Amerika özgürlüğü yeni sömürüsü demektir. Amerika İran halkını çok sevdiğinden değil. İran yönetimini dize getiremediğinden.
İran’ın petrolüne müdahale edemediğinden. İran molla rejimini yıkamadığından. İran Coğrafyasına körfeze müdahale edemediğinden.
ABD hangi ülkeye özgürlük götürmüş ki İran’a götürsün. Ey Amerika senin ayak bastığın yerde ot bitmiyor.
Bunamış ne dediğinde haberi olmayan BIDEN, “İran’ı özgürleştireceğiz” demiş. Irak’a demokrasi getirdiler.

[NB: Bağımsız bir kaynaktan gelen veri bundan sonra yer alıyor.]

-- ==== Sys2Proof/Machine/Spdm.lean ====
section
/-!
DEFINITION. The SPDM responder and the attestation quote (R430 to R432). The spec names the protocol; its message layouts are those
of DMTF DSP0274 and of PCIe IDE_KM. PRESUMED.
-/
namespace Sys2Proof.Machine

/-- Request and response codes of SPDM 1.3. -/
def spErr : Nat := 0x7F
/-- Error codes: InvalidRequest, UnexpectedRequest, Unspecified, SessionRequired, VersionMismatch. -/
def seInvalid : Nat := 0x01
def seUnexpected : Nat := 0x04
def seUnspecified : Nat := 0x05
def seSession : Nat := 0x0B
def seVersion : Nat := 0x41

/-- The four header bytes of a response. -/
def spHead (code p1 p2 : Nat) : List Byte := [0x13, BitVec.ofNat 8 code, BitVec.ofNat 8 p1, BitVec.ofNat 8 p2]
def spError (code : Nat) : List Byte := spHead spErr code 0

/-- The requester a path names: a function's DOE mailbox, or MCTP (64). -/
def spKey (p : SpdmPath) : Nat :=
  match p with
  | .doe f => f.val
  | .mctp => 64

/-- The responder listens on a path (R426, R430, R471): on a bound function whose link is up, and on MCTP while AON runs and the
service firmware does. -/
def spOpen (s : State) (p : SpdmPath) : Bool :=
  s.pkg.sec.phase != 0 && s.pkg.sec.phase != 1 && anyCore s &&
    (match p with
      | .doe f => (s.fn f.val).bound && (s.pcie f.val).up
      | .mctp => true)

def State.conn (s : State) (p : SpdmPath) : SpdmConn := tgetD s.pkg.sec.spdm (spKey p) {}
def State.setConn (s : State) (p : SpdmPath) (c : SpdmConn) : State :=
  { s with pkg.sec.spdm := tput s.pkg.sec.spdm (spKey p) c }

/-- A request outside a session: its header is checked, then the answer is made and enters the transcript. An error leaves the
connection as it is. -/
def spAnswer (s : State) (p : SpdmPath) (code phase : Nat) (req : List Byte)
    (f : State → SpdmConn → Option (List Byte) × SpdmConn × State × Nat) : Res :=
  if !spOpen s p then .next s
  else
    let c := s.conn p
    let err (t : State) (e : Nat) : Res := .next (t.emit (.spdm p (spError e)))
    if getLE req 1 1 != code then err s seInvalid
    else if code != 0x84 && getLE req 0 1 != 0x13 then err s seVersion
    else if c.phase < phase then err s seUnexpected
    else
      match f s c with
      | (none, _, s1, e) => err s1 e
      | (some resp, c1, s1, _) =>
        .next ((s1.setConn p { c1 with transcript := c1.transcript ++ req ++ resp }).emit (.spdm p resp))

/-- The identity key can sign (R432). -/
def canSign (s : State) : Bool := s.pkg.sec.id == .ok || s.pkg.sec.id == .uncertified

/-- A signature by the identity key over the transcript so far (R431). -/
def spSign (s : State) (c : SpdmConn) (req resp : List Byte) : List Byte :=
  slice (Config.p521Sign (privKey s.pkg.sec.secret) (c.transcript ++ req ++ resp)) 0 132

/-- Bytes without a source in the spec. -/
def spRandom (s : State) (n : Nat) : List Byte × State :=
  (slice (Config.randomBytes s.freeCtr n) 0 n, { s with freeCtr := s.freeCtr + 1 })

/-- Certificate slot 0: the device certificate and the root certificate that signed it; empty when the identity is
UNCERTIFIED (R430). -/
def certChain (s : State) : List Byte := if s.pkg.sec.id == .uncertified then [] else s.pkg.sec.cert
def slotMask (s : State) : Nat := b2n (!(certChain s).isEmpty)

/-- SPDM_GET_VERSION (R430): the connection starts anew. -/
def execSpdmGetVersion (path : SpdmPath) (req : List Byte) (s : State) : Res :=
  spAnswer s path 0x84 0 req fun s c =>
    (some ([0x10, 0x04, 0, 0, 0, 1] ++ leBytes 2 0x1300), { c with phase := 1, transcript := [], sess := [] }, s, 0)

/-- Capabilities: CERT, CHAL, MEAS with signature, ENCRYPT, MAC, KEY_EX, HBEAT, KEY_UPD (R430). -/
def spCaps : Nat := 0x62D6

/-- SPDM_GET_CAPABILITIES (R430). -/
def execSpdmGetCapabilities (path : SpdmPath) (req : List Byte) (s : State) : Res :=
  spAnswer s path 0xE1 1 req fun s c =>
    let (r, s1) := spRandom s 9
    (some (spHead 0x61 0 0 ++ [0] ++ r.take 1 ++ [0, 0] ++ leBytes 4 spCaps ++ r.drop 1), { c with phase := 2 }, s1, 0)

/-- What a requester offers in an algorithm table of a type. -/
def offered (req : List Byte) (ty : Nat) : Nat :=
  match (List.range (getLE req 2 1)).find? fun i => getLE req (32 + 4 * i) 1 == ty with
  | some i => getLE req (34 + 4 * i) 2
  | none => 0

/-- SPDM_NEGOTIATE_ALGORITHMS (R430): ECDSA P-521, SHA-512, ECDHE on secp521r1 and AES-256-GCM, as far as they are offered. -/
def execSpdmNegotiateAlgorithms (path : SpdmPath) (req : List Byte) (s : State) : Res :=
  spAnswer s path 0xE3 2 req fun s c =>
    let pick (v bit : Nat) : Nat := if bitOf v bit then 2 ^ bit else 0
    let tbl (ty v : Nat) : List Byte := [BitVec.ofNat 8 ty, 0x20] ++ leBytes 2 v
    (some (spHead 0x63 4 0 ++ leBytes 2 52 ++ leBytes 1 (pick (getLE req 6 1) 0) ++ [0] ++ leBytes 4 8 ++
        leBytes 4 (pick (getLE req 8 4) 8) ++ leBytes 4 (pick (getLE req 12 4) 2) ++ leBytes 16 0 ++
        tbl 2 (pick (offered req 2) 5) ++ tbl 3 (pick (offered req 3) 1) ++ tbl 4 0 ++ tbl 5 (pick (offered req 5) 0)),
      { c with phase := 3 }, s, 0)

/-- SPDM_GET_DIGESTS (R430). -/
def execSpdmGetDigests (path : SpdmPath) (req : List Byte) (s : State) : Res :=
  spAnswer s path 0x81 3 req fun s c =>
    let ds := if slotMask s = 0 then [] else digestBytes (Config.sha512 (certChain s))
    (some (spHead 0x01 (slotMask s) (slotMask s) ++ ds), c, s, 0)

/-- SPDM_GET_CERTIFICATE (R430): a portion of slot 0's chain. -/
def execSpdmGetCertificate (path : SpdmPath) (req : List Byte) (s : State) : Res :=
  spAnswer s path 0x82 3 req fun s c =>
    let chain := certChain s
    let off := getLE req 4 2
    if getLE req 2 1 % 16 != 0 || chain.isEmpty || decide (chain.length ≤ off) then (none, c, s, seInvalid)
    else
      let part := (chain.drop off).take (getLE req 6 2)
      (some (spHead 0x02 0 0 ++ leBytes 2 part.length ++ leBytes 2 (chain.length - off - part.length) ++ part), c, s, 0)

/-- SEC_STAT (R442). -/
def secStat (s : State) : W64 :=
  let id := match s.pkg.sec.id with
    | .ok => 0
    | .none_ => 1
    | .zeroised => 2
    | .uncertified => 3
  mkReg [(3, b2n s.pkg.sec.cold), (4, s.pkg.sec.slot), (8, id), (10, b2n s.pkg.sec.testOpen)]

/-- MBR_STATE.STATE (R412). -/
def mbrStateCode (s : State) : Nat :=
  match s.mbr.st with
  | .alone => 0
  | .pending => 1
  | .member => 2
  | .held => 3
  | .rejoinWait => 4

/-- Plans that a quote over a path lists (R432). -/
def quotePlans (s : State) (p : SpdmPath) : List (Nat × Plan) :=
  s.work.plans.filter fun kv => kv.2.state == .admitted && (match p with
    | .mctp => true
    | .doe f => (s.fn f.val).owner || kv.2.part == (s.fn f.val).part)

/-- The content of a measurement block, and whether it is raw (R431). -/
def measurement (s : State) (p : SpdmPath) (i : Nat) : Bool × List Byte :=
  match i with
  | 1 => (false, digestBytes Config.romDigest)
  | 2 => (true, digestBytes s.pkg.sec.starterDig ++ leBytes 8 s.pkg.sec.seq)
  | 3 => (false, digestBytes s.pkg.sec.fwDig)
  | 4 => (true, (quotePlans s p).flatMap fun kv => leBytes 1 kv.1 ++ leBytes 1 kv.2.part ++ digestBytes kv.2.bin.digest)
  | 5 => (true, leBytes 8 s.epo.closed ++ leBytes 8 s.now ++ leBytes 4 s.mbr.gen ++ leBytes 4 s.mbr.job)
  | _ => (true, leBytes 8 (secStat s).toNat ++ leBytes 1 s.fab.role ++ leBytes 1 (mbrStateCode s))

/-- A measurement block in the DMTF format (R431). -/
def measBlock (s : State) (p : SpdmPath) (i : Nat) : List Byte :=
  let (raw, v) := measurement s p i
  leBytes 1 i ++ [1] ++ leBytes 2 (v.length + 3) ++ leBytes 1 (if raw then 0x80 + i else i) ++ leBytes 2 v.length ++ v

/-- The measurement blocks a request asks for: none, one, or all six. -/
def measIndices (op : Nat) : Option (List Nat) :=
  if op = 0 then some [] else if op = 0xFF then some [1, 2, 3, 4, 5, 6] else if op ≤ 6 then some [op] else none

/-- A summary of all measurements, when a request asks for one. -/
def measSummary (s : State) (p : SpdmPath) (kind : Nat) : List Byte :=
  if kind = 0 then [] else digestBytes (Config.sha512 ([1, 2, 3, 4, 5, 6].flatMap (measBlock s p)))

/-- SPDM_CHALLENGE (R430, R432). -/
def execSpdmChallenge (path : SpdmPath) (req : List Byte) (s : State) : Res :=
  spAnswer s path 0x83 3 req fun s c =>
    if !canSign s then (none, c, s, seUnspecified)
    else
      let (n, s1) := spRandom s 32
      let body := spHead 0x03 0 (slotMask s) ++ digestBytes (Config.sha512 (certChain s)) ++ n ++
        measSummary s path (getLE req 3 1) ++ leBytes 2 0 ++ slice req 36 8
      (some (body ++ spSign s c req body), c, s1, 0)

/-- SPDM_GET_MEASUREMENTS (R431, R432): the quote when a signature is asked for. -/
def execSpdmGetMeasurements (path : SpdmPath) (req : List Byte) (s : State) : Res :=
  spAnswer s path 0xE0 3 req fun s c =>
    let signed := bitOf (getLE req 2 1) 0
    match measIndices (getLE req 3 1) with
    | none => (none, c, s, seInvalid)
    | some is =>
      if signed && !canSign s then (none, c, s, seUnspecified)
      else
        let (n, s1) := spRandom s 32
        let blocks := is.flatMap (measBlock s path)
        let body := spHead 0x60 (if is.isEmpty then 6 else 0) 0 ++ leBytes 1 is.length ++ leBytes 3 blocks.length ++ blocks ++ n ++
          leBytes 2 0 ++ slice req (if signed then 37 else 4) 8
        (some (if signed then body ++ spSign s c req body else body), c, s1, 0)

/-- SPDM_KEY_EXCHANGE (R430, R432): a session begins; it is open once FINISH completes. -/
def execSpdmKeyExchange (path : SpdmPath) (req : List Byte) (s : State) : Res :=
  spAnswer s path 0xE4 3 req fun s c =>
    if !canSign s then (none, c, s, seUnspecified)
    else
      let (n, s1) := spRandom s 164
      let sid := getLE req 4 2 + 65536 * c.nextId
      let body := spHead 0x64 0 0 ++ leBytes 2 c.nextId ++ [0, 0] ++ n ++ measSummary s path (getLE req 2 1) ++ leBytes 2 0
      let resp := body ++ spSign s c req body
      let mac := slice (Config.spdmKeys (c.transcript ++ req ++ resp)) 0 64
      (some (resp ++ mac), { c with sess := c.sess ++ [{ id := sid }], nextId := c.nextId + 1 }, s1, 0)

/-- A message of a session: the session's number in 4 bytes, then the message as the session's keys give it. -/
def spSession (s : State) (p : SpdmPath) (req : List Byte) (f : State → SpdmConn → SpdmSess → List Byte → List Byte × SpdmConn) :
    Res :=
  if !spOpen s p then .next s
  else
    let c := s.conn p
    match c.sess.find? fun x => x.id == getLE req 0 4 with
    | none => .next (s.emit (.spdm p (spError seSession)))
    | some x =>
      let (resp, c1) := f s c x (req.drop 4)
      .next ((s.setConn p c1).emit (.spdm p (leBytes 4 x.id ++ resp)))

/-- The connection with a session changed. -/
def putSess (c : SpdmConn) (x : SpdmSess) : SpdmConn := { c with sess := c.sess.map fun y => if y.id = x.id then x else y }

/-- SPDM_FINISH (R430): the requester's verify data matches, and the session is open. -/
def execSpdmFinish (path : SpdmPath) (req : List Byte) (s : State) : Res :=
  spSession s path req fun _ c x m =>
    let body := m.take (m.length - 64)
    let mac := slice (Config.spdmKeys (c.transcript ++ body)) 0 64
    if getLE m 1 1 = 0xE5 && !x.open_ && m.drop (m.length - 64) == mac then
      (spHead 0x65 0 0, putSess { c with transcript := c.transcript ++ m } { x with open_ := true })
    else (spError seInvalid, c)

/-- SPDM_KEY_UPDATE (R430): operation 1 or 2 makes new keys, 3 verifies them. -/
def execSpdmKeyUpdate (path : SpdmPath) (req : List Byte) (s : State) : Res :=
  spSession s path req fun _ c x m =>
    let op := getLE m 2 1
    if getLE m 1 1 = 0xE9 && x.open_ && decide (1 ≤ op) && decide (op ≤ 3) then
      (spHead 0x69 op (getLE m 3 1), putSess c { x with keyGen := if op = 3 then x.keyGen else x.keyGen + 1 })
    else (spError seInvalid, c)

/-- SPDM_HEARTBEAT (R430). -/
def execSpdmHeartbeat (path : SpdmPath) (req : List Byte) (s : State) : Res :=
  spSession s path req fun _ c x m =>
    (if getLE m 1 1 = 0xE8 && x.open_ then spHead 0x68 0 0 else spError seInvalid, c)

/-- SPDM_END_SESSION (R430). -/
def execSpdmEndSession (path : SpdmPath) (req : List Byte) (s : State) : Res :=
  spSession s path req fun _ c x m =>
    if getLE m 1 1 = 0xEC && x.open_ then (spHead 0x6C 0 0, { c with sess := c.sess.filter fun y => y.id != x.id })
    else (spError seInvalid, c)

/-- IDE_KM (R430): QUERY, KEY_PROG, K_SET_GO and K_SET_STOP for a stream and a key set, inside an open session. -/
def execIdeKm (path : SpdmPath) (req : List Byte) (s : State) : Res :=
  spSession s path req fun _ c x m =>
    let k := getLE m 3 1 * 256 + getLE m 5 1
    let ack (code st : Nat) : List Byte :=
      leBytes 1 code ++ [0, 0] ++ slice m 3 1 ++ leBytes 1 st ++ slice m 5 1 ++ slice m 6 1
    if !x.open_ then (spError seInvalid, c)
    else
      match getLE m 0 1 with
      | 0 => (leBytes 1 1 ++ [0] ++ slice m 2 1, c)
      | 2 =>
        if m.length < 47 then (ack 3 1, c) else (ack 3 0, { c with ide := tput c.ide k ((m.drop 7).take 40) })
      | 4 => (ack 5 0, if (tget? c.ide k).isSome then { c with ideOn := tput c.ideOn k true } else c)
      | 6 => (ack 5 0, { c with ideOn := terase c.ideOn k })
      | _ => (spError seInvalid, c)

end Sys2Proof.Machine
end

2003 yılında Irak’ı işgal ettiğinde ülkeye özgürlük ve demokrasi getireceğini vaat etmişlerdi. Halkı yönetime ve iktidara karşı kışkırtmışlardı.
Amerika’dan şefaat bekleyen Irak halkı Saddam’a karşı ayaklanmıştı kendi elleriyle Amerika ya ülkeyi teslim ettiler.
Amerikan atamalı Irak mahkemelerinde yargılanan Saddam idam edilmiş sözüm ona Irak halkı özgürleşmişti. Bugün Irka halkı Saddam’ı mumla arıyorlar.
Dönemin ABD Başkanı şeytan George W. Bush, Amerikan ordusuna saldırı emrini verdiği açıklamasında, “Iraklıların özgür bir ülkeye kavuşmasına yardım etmek bizim kararlılığımızı gerektiriyor.
Irak’ta tehdidi ortadan kaldırmak, ülkenin kontrolünü vatandaşlarına vermek dışında bir amacımız yok” ifadelerini kullanmıştı ülke bir daha kendine gelemedi.
Afganistan’ı kurtarmaya kalktılar. Afgan halkı eskisinden bin beter ettiler. Libya’yı özgürleştirdiler. Paramparça oldu Libya.
Arap baharı dediler Suriye, Mısır, Libya, Cezayir, Fas, Tunus aklınıza gelen her yeri karıştırdılar.
Birlikten, beraberlikten yoksun, Ümmet bilincinde uzak, İslam coğrafyası Amerikan emperyalizm zulmü altında inliyor.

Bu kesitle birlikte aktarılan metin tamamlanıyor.